• **Your instructions**:
In the entries that follow, find the line containing "of R235. -/"; from there, copy every line exactly through the line containing "else if va ≥".

[Task data Boundary: Start]

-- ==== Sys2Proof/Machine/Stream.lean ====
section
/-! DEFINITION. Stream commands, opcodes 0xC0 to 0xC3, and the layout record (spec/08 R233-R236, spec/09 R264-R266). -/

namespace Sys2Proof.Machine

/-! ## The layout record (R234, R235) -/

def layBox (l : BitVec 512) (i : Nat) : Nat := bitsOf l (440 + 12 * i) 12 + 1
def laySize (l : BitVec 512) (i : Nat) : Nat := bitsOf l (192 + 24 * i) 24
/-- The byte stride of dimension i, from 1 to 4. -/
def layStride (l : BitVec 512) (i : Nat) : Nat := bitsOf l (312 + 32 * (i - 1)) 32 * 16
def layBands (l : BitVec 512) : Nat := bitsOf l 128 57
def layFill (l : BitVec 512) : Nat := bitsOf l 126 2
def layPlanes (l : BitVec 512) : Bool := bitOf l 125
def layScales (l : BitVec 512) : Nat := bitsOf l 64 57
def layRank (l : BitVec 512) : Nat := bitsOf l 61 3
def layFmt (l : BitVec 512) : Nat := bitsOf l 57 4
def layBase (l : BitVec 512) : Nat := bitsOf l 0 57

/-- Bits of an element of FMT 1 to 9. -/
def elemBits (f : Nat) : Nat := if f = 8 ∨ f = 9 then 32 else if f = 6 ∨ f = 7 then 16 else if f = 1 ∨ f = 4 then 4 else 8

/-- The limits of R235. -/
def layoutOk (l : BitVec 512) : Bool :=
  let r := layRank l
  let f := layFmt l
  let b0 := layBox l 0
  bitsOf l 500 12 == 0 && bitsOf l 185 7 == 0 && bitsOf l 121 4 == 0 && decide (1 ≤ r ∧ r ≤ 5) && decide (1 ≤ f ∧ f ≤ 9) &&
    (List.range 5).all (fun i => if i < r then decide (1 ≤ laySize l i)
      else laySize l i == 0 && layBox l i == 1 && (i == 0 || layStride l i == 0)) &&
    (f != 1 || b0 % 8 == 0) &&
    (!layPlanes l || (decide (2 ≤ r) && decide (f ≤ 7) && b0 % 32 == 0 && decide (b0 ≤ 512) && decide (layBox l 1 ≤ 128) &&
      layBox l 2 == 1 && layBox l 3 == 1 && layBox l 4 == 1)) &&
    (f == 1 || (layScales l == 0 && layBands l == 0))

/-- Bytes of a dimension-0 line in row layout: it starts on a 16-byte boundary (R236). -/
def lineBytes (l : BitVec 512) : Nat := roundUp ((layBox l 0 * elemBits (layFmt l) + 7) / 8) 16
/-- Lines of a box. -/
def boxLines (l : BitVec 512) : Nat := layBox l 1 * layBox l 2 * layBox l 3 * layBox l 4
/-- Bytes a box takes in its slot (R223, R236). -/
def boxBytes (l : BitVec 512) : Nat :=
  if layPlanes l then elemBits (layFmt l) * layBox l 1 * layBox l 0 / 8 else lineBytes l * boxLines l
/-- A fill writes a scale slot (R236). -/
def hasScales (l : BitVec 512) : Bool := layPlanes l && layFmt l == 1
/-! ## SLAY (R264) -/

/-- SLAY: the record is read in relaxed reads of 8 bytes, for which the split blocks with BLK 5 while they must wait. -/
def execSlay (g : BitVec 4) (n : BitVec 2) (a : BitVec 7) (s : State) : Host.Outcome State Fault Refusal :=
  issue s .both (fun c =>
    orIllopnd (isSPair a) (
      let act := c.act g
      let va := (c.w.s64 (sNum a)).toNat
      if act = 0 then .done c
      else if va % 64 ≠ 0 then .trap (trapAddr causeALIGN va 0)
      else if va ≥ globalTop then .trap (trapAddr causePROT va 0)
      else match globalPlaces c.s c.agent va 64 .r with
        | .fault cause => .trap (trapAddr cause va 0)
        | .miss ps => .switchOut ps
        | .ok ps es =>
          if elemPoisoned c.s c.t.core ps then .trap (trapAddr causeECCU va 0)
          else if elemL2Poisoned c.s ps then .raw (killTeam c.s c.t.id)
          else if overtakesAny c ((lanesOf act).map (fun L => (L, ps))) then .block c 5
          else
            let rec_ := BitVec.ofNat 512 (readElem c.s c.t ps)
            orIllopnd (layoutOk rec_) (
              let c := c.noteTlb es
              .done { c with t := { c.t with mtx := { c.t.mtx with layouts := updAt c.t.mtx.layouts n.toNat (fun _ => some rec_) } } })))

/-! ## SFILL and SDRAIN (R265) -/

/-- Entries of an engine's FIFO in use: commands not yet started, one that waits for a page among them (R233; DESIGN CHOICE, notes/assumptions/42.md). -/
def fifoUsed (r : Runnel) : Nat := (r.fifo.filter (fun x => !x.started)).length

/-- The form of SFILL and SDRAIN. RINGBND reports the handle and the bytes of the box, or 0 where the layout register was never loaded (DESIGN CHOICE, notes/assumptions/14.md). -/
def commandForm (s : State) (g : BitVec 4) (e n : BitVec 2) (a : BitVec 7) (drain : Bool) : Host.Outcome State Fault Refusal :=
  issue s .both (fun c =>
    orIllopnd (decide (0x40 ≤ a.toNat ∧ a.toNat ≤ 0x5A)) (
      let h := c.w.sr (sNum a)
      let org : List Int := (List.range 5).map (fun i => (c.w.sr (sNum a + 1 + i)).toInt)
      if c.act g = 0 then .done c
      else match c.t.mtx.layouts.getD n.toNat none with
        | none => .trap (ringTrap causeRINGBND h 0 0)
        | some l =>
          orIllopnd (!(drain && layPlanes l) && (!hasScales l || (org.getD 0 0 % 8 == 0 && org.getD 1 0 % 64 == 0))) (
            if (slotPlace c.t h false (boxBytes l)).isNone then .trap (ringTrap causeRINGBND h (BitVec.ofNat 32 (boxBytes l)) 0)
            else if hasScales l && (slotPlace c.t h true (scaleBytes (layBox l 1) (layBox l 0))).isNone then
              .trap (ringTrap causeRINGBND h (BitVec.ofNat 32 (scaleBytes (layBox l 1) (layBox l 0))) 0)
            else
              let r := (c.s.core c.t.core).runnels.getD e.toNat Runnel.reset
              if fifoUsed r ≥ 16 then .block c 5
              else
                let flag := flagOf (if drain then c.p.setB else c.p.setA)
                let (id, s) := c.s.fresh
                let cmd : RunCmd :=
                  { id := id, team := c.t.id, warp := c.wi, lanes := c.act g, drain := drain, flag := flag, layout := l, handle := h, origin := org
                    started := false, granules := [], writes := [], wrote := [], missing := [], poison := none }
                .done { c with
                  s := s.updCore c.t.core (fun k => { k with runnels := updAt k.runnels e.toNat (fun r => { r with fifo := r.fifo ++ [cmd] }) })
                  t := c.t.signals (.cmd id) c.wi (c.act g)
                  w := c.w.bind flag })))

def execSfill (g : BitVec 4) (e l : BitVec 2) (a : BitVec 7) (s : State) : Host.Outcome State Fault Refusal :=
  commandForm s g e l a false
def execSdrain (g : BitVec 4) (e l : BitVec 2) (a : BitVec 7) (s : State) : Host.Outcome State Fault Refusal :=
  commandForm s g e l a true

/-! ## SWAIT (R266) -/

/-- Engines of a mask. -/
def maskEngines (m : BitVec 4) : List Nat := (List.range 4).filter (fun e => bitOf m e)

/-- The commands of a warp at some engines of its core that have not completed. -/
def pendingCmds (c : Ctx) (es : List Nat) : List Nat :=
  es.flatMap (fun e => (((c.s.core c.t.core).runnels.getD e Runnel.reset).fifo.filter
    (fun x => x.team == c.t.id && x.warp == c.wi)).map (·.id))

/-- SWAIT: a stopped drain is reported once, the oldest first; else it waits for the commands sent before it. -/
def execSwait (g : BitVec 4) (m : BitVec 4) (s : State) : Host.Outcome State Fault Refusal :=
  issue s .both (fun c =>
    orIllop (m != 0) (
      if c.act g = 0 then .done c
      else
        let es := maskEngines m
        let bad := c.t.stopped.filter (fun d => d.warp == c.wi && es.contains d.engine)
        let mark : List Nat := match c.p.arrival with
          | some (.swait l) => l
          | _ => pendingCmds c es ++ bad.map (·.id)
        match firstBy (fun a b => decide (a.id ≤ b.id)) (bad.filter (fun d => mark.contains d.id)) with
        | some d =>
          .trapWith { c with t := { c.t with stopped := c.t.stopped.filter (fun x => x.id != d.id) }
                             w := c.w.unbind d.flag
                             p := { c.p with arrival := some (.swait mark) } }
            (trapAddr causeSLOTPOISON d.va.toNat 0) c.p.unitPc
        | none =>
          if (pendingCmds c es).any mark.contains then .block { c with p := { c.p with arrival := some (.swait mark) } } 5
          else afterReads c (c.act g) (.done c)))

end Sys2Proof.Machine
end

[Task data Boundary: End]

• **Output**:
/-- The limits of R235. -/
def layoutOk (l : BitVec 512) : Bool :=
  let r := layRank l
  let f := layFmt l
  let b0 := layBox l 0
  bitsOf l 500 12 == 0 && bitsOf l 185 7 == 0 && bitsOf l 121 4 == 0 && decide (1 ≤ r ∧ r ≤ 5) && decide (1 ≤ f ∧ f ≤ 9) &&
    (List.range 5).all (fun i => if i < r then decide (1 ≤ laySize l i)
      else laySize l i == 0 && layBox l i == 1 && (i == 0 || layStride l i == 0)) &&
    (f != 1 || b0 % 8 == 0) &&
    (!layPlanes l || (decide (2 ≤ r) && decide (f ≤ 7) && b0 % 32 == 0 && decide (b0 ≤ 512) && decide (layBox l 1 ≤ 128) &&
      layBox l 2 == 1 && layBox l 3 == 1 && layBox l 4 == 1)) &&
    (f == 1 || (layScales l == 0 && layBands l == 0))

/-- Bytes of a dimension-0 line in row layout: it starts on a 16-byte boundary (R236). -/
def lineBytes (l : BitVec 512) : Nat := roundUp ((layBox l 0 * elemBits (layFmt l) + 7) / 8) 16
/-- Lines of a box. -/
def boxLines (l : BitVec 512) : Nat := layBox l 1 * layBox l 2 * layBox l 3 * layBox l 4
/-- Bytes a box takes in its slot (R223, R236). -/
def boxBytes (l : BitVec 512) : Nat :=
  if layPlanes l then elemBits (layFmt l) * layBox l 1 * layBox l 0 / 8 else lineBytes l * boxLines l
/-- A fill writes a scale slot (R236). -/
def hasScales (l : BitVec 512) : Bool := layPlanes l && layFmt l == 1
/-! ## SLAY (R264) -/

/-- SLAY: the record is read in relaxed reads of 8 bytes, for which the split blocks with BLK 5 while they must wait. -/
def execSlay (g : BitVec 4) (n : BitVec 2) (a : BitVec 7) (s : State) : Host.Outcome State Fault Refusal :=
  issue s .both (fun c =>
    orIllopnd (isSPair a) (
      let act := c.act g
      let va := (c.w.s64 (sNum a)).toNat
      if act = 0 then .done c
      else if va % 64 ≠ 0 then .trap (trapAddr causeALIGN va 0)
      else if va ≥ globalTop then .trap (trapAddr causePROT va 0)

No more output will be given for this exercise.